2023 Investment Outlook
In 2022, inflation spiked around the world because of supply chain constraints, massive pandemic-era fiscal stimulus and the war in Ukraine. As the Federal Reserve implemented the steepest series of interest rate increases since the 1980s to try to stop the inflation surge, financial assets suffered across the board. The S&P 500 lost nearly 20% of its value while the tech-heavy NASDAQ lost 33%. Overall, stocks had their worst year since 2008. But while stock indexes are often very volatile year-to-year, what really shocked investors in 2022 was the meltdown in the bond market. With inflation raging and the Fed pushing up short-term rates, bonds cratered. (As interest rates go up, bond prices go down.) The U.S. Aggregate Bond Index lost more than 13% and long-term U.S. Treasuries lost 29%. By some measures, it was the worst year ever for U.S. bonds. Good riddance to 2022…
Some Reasons For Optimism
As we enter 2023, investors have reasons for optimism. Inflation has been on a shallow but relatively steady decline since the end of summer and many market participants are anticipating a Fed “pause” when the central bank says that it believes it has done enough rate-hiking to get inflation under control. Stocks and bonds both tend to perform very well in the period after the end of a Fed rate-hiking cycle. Thus, the key question for investors in 2023 is: Can the Fed keep inflation dropping towards its 2% target while not at the same time pushing our economy into a painful recession? Many strategists are expecting a modest recession this year, but it would be a strange one given how close the labor market still is to full employment. In the ideal scenario, Chairman Powell and the Fed would guide the economy into a mere slowdown (the so-called “soft landing”) and avoid an economic contraction altogether while still achieving their goal of 2% inflation.

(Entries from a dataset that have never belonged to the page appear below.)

-- ==== Sys2Proof/Machine/Memory.lean ====
section
/-! DEFINITION. Memory as a canonical list of cells over its reset contents (20_memory.md R70 to R72; log 13). -/

namespace Sys2Proof.Machine

/-- What RESET leaves at an address (70_reset_and_hazards.md R370, R371): the font at 0..79, 0 elsewhere. It is also what
an address that the list does not hold reads as. -/
def resetByte (p : Config.Params) (a : Nat) : Byte :=
  if h : a < 80 then
    (p.font[a / Config.fontStride]'(by simp only [Config.fontStride]; omega))[a % Config.fontStride]'(by
      simp only [Config.fontStride]; omega)
  else 0#8

/-- The byte at an address: the listed one, else the reset byte. -/
def Memory.read (p : Config.Params) : Memory → Nat → Byte
  | [], a => resetByte p a
  | c :: m, a => if c.1 = a then c.2 else Memory.read p m a

/-- Put a cell in its place, over an older one at the same address. -/
def Memory.insert (a : Nat) (b : Byte) : Memory → Memory
  | [] => [(a, b)]
  | c :: m =>
    if a < c.1 then (a, b) :: c :: m
    else if a = c.1 then (a, b) :: m
    else c :: Memory.insert a b m

/-- Remove the cell at an address, if there is one. -/
def Memory.erase (a : Nat) : Memory → Memory
  | [] => []
  | c :: m => if c.1 = a then m else c :: Memory.erase a m

/-- Write a byte, keeping the canonical form: a byte equal to the reset contents is not listed. -/
def Memory.write (p : Config.Params) (m : Memory) (a : Nat) (b : Byte) : Memory :=
  if b = resetByte p a then m.erase a else m.insert a b

/-- The canonical form: addresses strictly rising and inside 0..4095, no cell equal to the reset contents. -/
abbrev Memory.wf (p : Config.Params) (m : Memory) : Prop :=
  m.Pairwise (fun c d => c.1 < d.1) ∧ ∀ c ∈ m, c.1 < Config.memSize ∧ c.2 ≠ resetByte p c.1

end Sys2Proof.Machine
end

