/-- T65 -/
theorem test_addVxVy_into_vf :
    steps (((start 0x8F14).setReg 15 0xFF).setReg 1 1) (regFlag 15 1 1) = true := by decide +kernel

/-- T69 -/
theorem test_subVxVy_equal :
    steps (((start 0x8015).setReg 0 5).setReg 1 5) (regFlag 0 0 0) = true := by decide +kernel

/-- T74 -/
theorem test_subVxVy_from_vf :
    steps (((start 0x80F5).setReg 0 5).setReg 15 7) (regFlag 0 0xFE 0) = true := by decide +kernel

/-- T75 -/
theorem test_subnVxVy :
    steps (((start 0x8017).setReg 0 3).setReg 1 5) (regFlag 0 2 1) = true := by decide +kernel

/-- T77 -/
theorem test_subnVxVy_equal :
    steps (((start 0x8017).setReg 0 9).setReg 1 9) (regFlag 0 0 0) = true := by decide +kernel

/-- T83 -/
theorem test_shrVx_ignores_y :
    steps (((start 0x8016).setReg 0 6).setReg 1 0xFF) (regFlag 0 3 0) = true := by decide +kernel

/-- T84 -/
theorem test_shrVx_vf :
    steps ((start 0x8F06).setReg 15 3) (regFlag 15 1 1) = true := by decide +kernel

/-- T87 -/
theorem test_shlVx :
    steps ((start 0x800E).setReg 0 0x7F) (regFlag 0 0xFE 0) = true := by decide +kernel

/-- T90 -/
theorem test_shlVx_vf :
    steps ((start 0x8F0E).setReg 15 0x81) (regFlag 15 1 1) = true := by decide +kernel

/-- T100 -/
theorem test_ldIAddr :
    steps (({ start 0xA123 with i := 0xFFFF } : State)) (fun t => t.i.toNat == 0x123) = true := by decide +kernel

/-- T104 -/
theorem test_addIVx :
    steps (({ (start 0xF01E).setReg 0 2 with i := 0xFFFF } : State)) (fun t => t.i.toNat == 1) = true := by decide +kernel

/-- T103 -/
theorem test_addIVx_masked :
    steps (({ (start 0xF01E).setReg 0 1 with i := 0xFFF, params := { defaultParams with iMask12 := true } } : State)) (fun t => t.i.toNat == 0) = true := by decide +kernel

/-- T106 -/
theorem test_ldFVx_high_nibble :
    steps ((start 0xF029).setReg 0 0x1F) (fun t => t.i.toNat == 75) = true := by decide +kernel

/-- E10 -/
theorem test_ldBVx :
    steps (({ (start 0xF033).setReg 0 157 with i := 0x300 } : State)) (fun t => (t.readBytes 0x300 3).map BitVec.toNat == [1, 5, 7] && t.pc.toNat == 0x202) = true := by decide +kernel

/-- T112 -/
theorem test_ldBVx_fault :
    steps (({ (start 0xF033).setReg 0 100 with i := 0xFFE } : State)) (fun t => faulted 4 0x1000 0x200 t && (t.readByte 0xFFE).toNat == 0) = true := by decide +kernel

/-- T114 -/
theorem test_ldMemVx_top :
    steps (({ (start 0xF055).setReg 0 0xAB with i := 0xFFF } : State)) (fun t => (t.readByte 0xFFF).toNat == 0xAB && t.i.toNat == 0xFFF) = true := by decide +kernel

/-- T115 -/
theorem test_ldMemVx_fault :
    steps (({ (start 0xF155).setReg 0 0xAB with i := 0xFFF } : State)) (fun t => faulted 4 0x1000 0x200 t && (t.readByte 0xFFF).toNat == 0) = true := by decide +kernel

/-- T117 -/
theorem test_ldVxMem_font :
    steps (start 0xF065) (pcReg 0x202 0 0xF0) = true := by decide +kernel

/-- T119 -/
theorem test_ldVxMem_fault :
    steps (({ start 0xF165 with i := 0xFFF } : State)) (faulted 4 0x1000 0x200) = true := by decide +kernel

/-- T130 -/
theorem test_cls :
    steps ((({ start 0x00E0 with disp := Display.setCell Display.clear 3 4 true } : State).setReg 15 0x33)) (fun t => !Display.cell t.disp 3 4 && (t.reg 15).toNat == 0x33) = true := by decide +kernel

/-- T132, T140 -/
theorem test_drw_wraps_and_sticks :
    steps (({ ((((start 0xD012).setReg 1 31).writeByte 0x300 0x80).writeByte 0x301 0x80) with i := 0x300, disp := Display.setCell Display.clear 31 0 true } : State)) (fun t => !Display.cell t.disp 31 0 && Display.cell t.disp 0 0 && (t.reg 15).toNat == 1) = true := by decide +kernel

/-- T141 -/
theorem test_drw_coordinate_from_vf :
    steps (({ ((start 0xDF01).setReg 15 5).writeByte 0x300 0x80 with i := 0x300 } : State)) (fun t => Display.cell t.disp 0 5 && (t.reg 15).toNat == 0) = true := by decide +kernel

/-- T153 -/
theorem test_ldVxDt :
    steps (({ start 0xF307 with dt := 0x3B } : State)) (fun t => pcReg 0x202 3 0x3B t && t.dt.toNat == 0x3B) = true := by decide +kernel

/-- T150 -/
theorem test_ldDtVx :
    steps ((start 0xF015).setReg 0 0x3C) (fun t => t.dt.toNat == 0x3C && (portTick t).dt.toNat == 0x3B) = true := by decide +kernel

/-- T154 -/
theorem test_ldStVx :
    steps ((start 0xF018).setReg 0 2) (fun t => (readSt t).toNat == 2) = true := by decide +kernel

/-- T156 -/
theorem test_skpVx_held :
    steps (portSetKeys 0x0020 ((start 0xE09E).setReg 0 5)) (fun t => t.pc.toNat == 0x204) = true := by decide +kernel

/-- T160 -/
theorem test_skpVx_fault :
    steps ((start 0xE09E).setReg 0 0x10) (faulted 5 0 0x200) = true := by decide +kernel

/-- T158 -/
theorem test_sknpVx_not_held :
    steps ((start 0xE0A1).setReg 0 5) (fun t => t.pc.toNat == 0x204) = true := by decide +kernel

/-- T161 -/
theorem test_sknpVx_fault :
    steps ((start 0xE0A1).setReg 0 0xFF) (faulted 5 0 0x200) = true := by decide +kernel

/-- T162 -/
theorem test_ldVxK_waits :
    steps (start 0xF10A) (pcReg 0x200 1 0) = true := by decide +kernel

/-- T163 -/
theorem test_ldVxK_lowest :
    steps (portSetKeys 0x0088 (start 0xF10A)) (pcReg 0x202 1 3) = true := by decide +kernel

/-- T91 to T93, for every draw: the result is the draw masked by kk. -/
theorem test_rndVxKk (s : State) :
    exec (.rndVxKk 0 0x0F) s =
      .next ({ s with draws := s.draws + 1 }.setReg 0 (Config.randomByte s.draws &&& 0x0F)).advance := rfl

But Prices Likely To Stay High
High prices are likely here to stay, whatever inflation does. This is because the rate of inflation, as derived from the Consumer Price Index (CPI) does not measure the absolute level of prices. Instead, it measures the year-over-year rate of change in prices. Thus, while inflation may edge down toward the Fed’s 2% target as we approach the end of the year, prices, in aggregate, are not likely to decline much, if at all, in absolute terms. Like toothpaste out of a tube, it is hard to reverse price gains without a grinding recession. And because wages have not kept up with inflation in recent years, this means that consumers’ discretionary income will be crimped in 2023, dampening overall economic activity.
And Corporate Earnings May Be Muted
Most strategists on Wall Street are expecting 2023 corporate earnings to land in a range of about +5% to -5% from 2022. Investors would be likely to receive very positively a scenario of flattish earnings in 2023, peaking interest rates and the prospect of an improving economy in 2024. Thus, 2023 market performance will probably hinge more on how the outlook for 2024 develops as we go through 2023. Investors should remember, however, that equity prices are a function of two inputs: earnings growth and changes in price-to-earnings multiples. With earnings growth likely to be muted and price-to-earnings ratios not likely to expand in the near term (at least in our view) we are not looking for a return to market highs in 2023. If Powell and the Fed stick the soft landing, however, investors are likely to become more constructive on both bonds and stocks.